Only the lines below from the one containing "s => .next s" to the one containing "changes it. -/" should be repeated, both included and unchanged.

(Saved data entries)
══════════

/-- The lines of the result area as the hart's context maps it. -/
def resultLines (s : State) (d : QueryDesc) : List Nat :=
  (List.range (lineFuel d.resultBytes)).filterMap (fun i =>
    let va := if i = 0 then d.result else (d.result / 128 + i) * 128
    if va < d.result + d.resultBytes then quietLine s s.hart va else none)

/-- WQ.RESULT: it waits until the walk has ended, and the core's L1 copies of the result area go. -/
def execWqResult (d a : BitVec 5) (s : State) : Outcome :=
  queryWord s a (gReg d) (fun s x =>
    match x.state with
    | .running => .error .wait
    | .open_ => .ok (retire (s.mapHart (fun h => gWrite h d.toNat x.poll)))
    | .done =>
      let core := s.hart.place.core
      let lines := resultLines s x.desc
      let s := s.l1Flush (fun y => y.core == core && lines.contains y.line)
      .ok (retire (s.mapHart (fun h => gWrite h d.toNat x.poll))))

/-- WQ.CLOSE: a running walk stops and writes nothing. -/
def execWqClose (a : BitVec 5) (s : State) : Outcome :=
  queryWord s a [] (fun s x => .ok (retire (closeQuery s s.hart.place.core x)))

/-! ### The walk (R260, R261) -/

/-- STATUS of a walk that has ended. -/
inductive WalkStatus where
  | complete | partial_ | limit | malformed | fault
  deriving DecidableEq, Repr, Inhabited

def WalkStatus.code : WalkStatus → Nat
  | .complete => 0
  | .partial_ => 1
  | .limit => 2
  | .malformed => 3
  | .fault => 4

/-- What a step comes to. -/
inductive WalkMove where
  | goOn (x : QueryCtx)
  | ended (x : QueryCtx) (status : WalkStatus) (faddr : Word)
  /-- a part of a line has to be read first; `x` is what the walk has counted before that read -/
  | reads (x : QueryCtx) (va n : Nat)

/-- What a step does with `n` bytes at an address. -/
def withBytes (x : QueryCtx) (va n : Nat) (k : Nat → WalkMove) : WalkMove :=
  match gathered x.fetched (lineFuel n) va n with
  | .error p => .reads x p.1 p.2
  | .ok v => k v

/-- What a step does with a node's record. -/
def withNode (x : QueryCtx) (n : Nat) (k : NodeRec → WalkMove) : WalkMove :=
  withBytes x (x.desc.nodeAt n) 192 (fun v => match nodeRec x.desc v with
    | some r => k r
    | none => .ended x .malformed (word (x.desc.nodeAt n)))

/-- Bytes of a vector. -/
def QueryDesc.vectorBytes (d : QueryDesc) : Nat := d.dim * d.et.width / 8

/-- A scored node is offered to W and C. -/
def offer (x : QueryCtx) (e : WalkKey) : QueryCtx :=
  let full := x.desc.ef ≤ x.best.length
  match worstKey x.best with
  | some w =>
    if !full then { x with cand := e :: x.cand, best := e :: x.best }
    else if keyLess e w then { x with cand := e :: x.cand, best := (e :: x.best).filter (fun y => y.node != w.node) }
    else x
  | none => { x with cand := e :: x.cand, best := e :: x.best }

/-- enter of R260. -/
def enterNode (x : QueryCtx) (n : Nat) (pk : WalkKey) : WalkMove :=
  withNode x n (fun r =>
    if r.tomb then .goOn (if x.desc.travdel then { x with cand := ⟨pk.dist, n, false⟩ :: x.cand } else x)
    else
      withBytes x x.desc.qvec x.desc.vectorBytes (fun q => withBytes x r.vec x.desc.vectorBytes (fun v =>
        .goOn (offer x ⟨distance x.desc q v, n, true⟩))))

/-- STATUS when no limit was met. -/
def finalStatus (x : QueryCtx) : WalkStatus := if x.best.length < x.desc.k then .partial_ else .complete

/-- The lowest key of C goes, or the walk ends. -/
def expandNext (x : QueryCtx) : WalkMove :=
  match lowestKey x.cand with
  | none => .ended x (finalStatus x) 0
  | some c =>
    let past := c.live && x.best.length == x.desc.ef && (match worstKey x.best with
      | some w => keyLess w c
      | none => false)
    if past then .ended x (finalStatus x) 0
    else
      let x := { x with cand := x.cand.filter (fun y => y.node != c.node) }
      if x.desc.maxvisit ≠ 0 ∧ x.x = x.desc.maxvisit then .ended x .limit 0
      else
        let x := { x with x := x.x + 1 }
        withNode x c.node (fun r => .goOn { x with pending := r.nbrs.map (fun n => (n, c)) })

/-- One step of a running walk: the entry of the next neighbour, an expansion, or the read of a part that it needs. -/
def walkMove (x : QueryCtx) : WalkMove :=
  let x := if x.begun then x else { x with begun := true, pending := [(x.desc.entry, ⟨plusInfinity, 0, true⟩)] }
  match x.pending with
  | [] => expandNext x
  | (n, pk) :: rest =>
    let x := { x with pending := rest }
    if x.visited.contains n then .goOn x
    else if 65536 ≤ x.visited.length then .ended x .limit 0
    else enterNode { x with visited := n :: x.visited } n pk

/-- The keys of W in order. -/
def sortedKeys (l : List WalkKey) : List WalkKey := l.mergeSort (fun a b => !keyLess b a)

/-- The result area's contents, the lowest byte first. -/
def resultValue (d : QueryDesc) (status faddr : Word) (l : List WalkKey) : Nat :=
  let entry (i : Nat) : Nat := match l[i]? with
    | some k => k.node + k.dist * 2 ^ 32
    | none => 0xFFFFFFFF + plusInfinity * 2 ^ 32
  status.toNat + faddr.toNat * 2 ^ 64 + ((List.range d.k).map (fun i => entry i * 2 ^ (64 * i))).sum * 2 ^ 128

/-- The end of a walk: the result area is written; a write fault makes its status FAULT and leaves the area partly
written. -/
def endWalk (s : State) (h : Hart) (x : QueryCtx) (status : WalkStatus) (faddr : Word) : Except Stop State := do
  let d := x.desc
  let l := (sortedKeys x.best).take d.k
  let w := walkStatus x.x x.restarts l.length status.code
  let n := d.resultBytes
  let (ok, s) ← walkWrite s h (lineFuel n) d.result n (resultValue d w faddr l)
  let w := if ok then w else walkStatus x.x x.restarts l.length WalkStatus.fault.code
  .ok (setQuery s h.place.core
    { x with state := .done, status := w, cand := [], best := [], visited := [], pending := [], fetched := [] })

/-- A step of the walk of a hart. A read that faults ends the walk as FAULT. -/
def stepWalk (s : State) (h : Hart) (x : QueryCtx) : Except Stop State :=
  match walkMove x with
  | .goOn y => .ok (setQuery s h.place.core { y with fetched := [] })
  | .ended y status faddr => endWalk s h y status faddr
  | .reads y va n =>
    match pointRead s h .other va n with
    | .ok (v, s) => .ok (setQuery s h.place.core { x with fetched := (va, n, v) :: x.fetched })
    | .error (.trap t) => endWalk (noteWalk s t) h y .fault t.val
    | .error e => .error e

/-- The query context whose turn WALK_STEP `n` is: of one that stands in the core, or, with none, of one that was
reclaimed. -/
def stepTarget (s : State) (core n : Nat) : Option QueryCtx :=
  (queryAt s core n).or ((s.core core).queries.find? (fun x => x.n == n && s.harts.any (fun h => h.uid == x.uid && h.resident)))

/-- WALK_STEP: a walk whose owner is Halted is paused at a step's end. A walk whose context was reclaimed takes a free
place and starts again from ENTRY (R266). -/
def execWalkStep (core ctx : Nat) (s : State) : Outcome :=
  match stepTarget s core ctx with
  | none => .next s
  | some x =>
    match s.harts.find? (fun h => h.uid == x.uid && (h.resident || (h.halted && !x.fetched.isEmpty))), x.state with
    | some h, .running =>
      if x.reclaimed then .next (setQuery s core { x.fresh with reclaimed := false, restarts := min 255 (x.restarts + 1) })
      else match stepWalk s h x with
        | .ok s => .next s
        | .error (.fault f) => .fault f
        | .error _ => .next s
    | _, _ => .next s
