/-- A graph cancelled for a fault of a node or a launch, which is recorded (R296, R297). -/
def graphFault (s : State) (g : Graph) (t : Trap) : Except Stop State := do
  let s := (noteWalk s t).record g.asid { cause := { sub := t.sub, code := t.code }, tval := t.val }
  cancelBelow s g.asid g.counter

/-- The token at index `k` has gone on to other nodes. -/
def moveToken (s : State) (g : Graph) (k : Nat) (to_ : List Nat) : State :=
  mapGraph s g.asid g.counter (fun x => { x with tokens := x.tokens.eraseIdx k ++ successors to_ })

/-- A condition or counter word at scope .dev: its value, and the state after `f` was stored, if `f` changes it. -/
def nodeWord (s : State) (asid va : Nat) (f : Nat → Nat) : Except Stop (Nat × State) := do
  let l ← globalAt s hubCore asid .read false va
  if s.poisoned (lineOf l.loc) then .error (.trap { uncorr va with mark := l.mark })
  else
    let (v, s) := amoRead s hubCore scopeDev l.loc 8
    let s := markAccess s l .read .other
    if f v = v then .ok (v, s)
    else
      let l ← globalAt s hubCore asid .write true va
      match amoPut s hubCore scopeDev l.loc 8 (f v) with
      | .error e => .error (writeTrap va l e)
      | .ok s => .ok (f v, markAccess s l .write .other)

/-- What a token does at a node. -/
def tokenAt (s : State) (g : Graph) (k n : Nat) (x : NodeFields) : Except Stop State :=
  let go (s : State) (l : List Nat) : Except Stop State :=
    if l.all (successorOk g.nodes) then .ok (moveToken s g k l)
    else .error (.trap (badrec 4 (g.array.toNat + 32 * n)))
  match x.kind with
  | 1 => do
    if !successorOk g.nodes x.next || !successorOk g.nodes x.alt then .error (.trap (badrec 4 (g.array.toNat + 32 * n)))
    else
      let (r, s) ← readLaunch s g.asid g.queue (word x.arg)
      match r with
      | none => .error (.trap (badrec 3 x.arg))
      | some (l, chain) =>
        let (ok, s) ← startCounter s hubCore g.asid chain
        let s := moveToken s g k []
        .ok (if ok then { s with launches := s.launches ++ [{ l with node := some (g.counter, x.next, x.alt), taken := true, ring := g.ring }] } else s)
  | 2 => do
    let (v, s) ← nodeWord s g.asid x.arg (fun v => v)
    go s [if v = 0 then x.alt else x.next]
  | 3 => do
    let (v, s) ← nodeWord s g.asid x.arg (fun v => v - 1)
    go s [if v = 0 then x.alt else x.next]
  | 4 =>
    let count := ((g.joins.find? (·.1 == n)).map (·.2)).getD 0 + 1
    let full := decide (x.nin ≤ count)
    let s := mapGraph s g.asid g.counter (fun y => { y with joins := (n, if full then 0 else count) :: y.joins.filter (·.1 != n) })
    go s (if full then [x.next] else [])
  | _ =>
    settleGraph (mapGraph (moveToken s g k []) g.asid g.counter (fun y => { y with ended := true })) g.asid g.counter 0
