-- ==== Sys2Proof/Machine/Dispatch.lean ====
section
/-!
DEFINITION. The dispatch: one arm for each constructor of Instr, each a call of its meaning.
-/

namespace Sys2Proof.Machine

══════════

## REPLY TO THE TASK:
        | .ok s => .next s
        | .error (.fault f) => .fault f
        | .error _ => .next s
    | _, _ => .next s
/-- A graph cancelled for a fault of a node or a launch, which is recorded (R296, R297). -/
def graphFault (s : State) (g : Graph) (t : Trap) : Except Stop State := do
  let s := (noteWalk s t).record g.asid { cause := { sub := t.sub, code := t.code }, tval := t.val }
  cancelBelow s g.asid g.counter

/-- The token at index `k` has gone on to other nodes. -/
def moveToken (s : State) (g : Graph) (k : Nat) (to_ : List Nat) : State :=
  mapGraph s g.asid g.counter (fun x => { x with tokens := x.tokens.eraseIdx k ++ successors to_ })

/-- A condition or counter word at scope .dev: its value, and the state after `f` was stored, if `f` changes it. -/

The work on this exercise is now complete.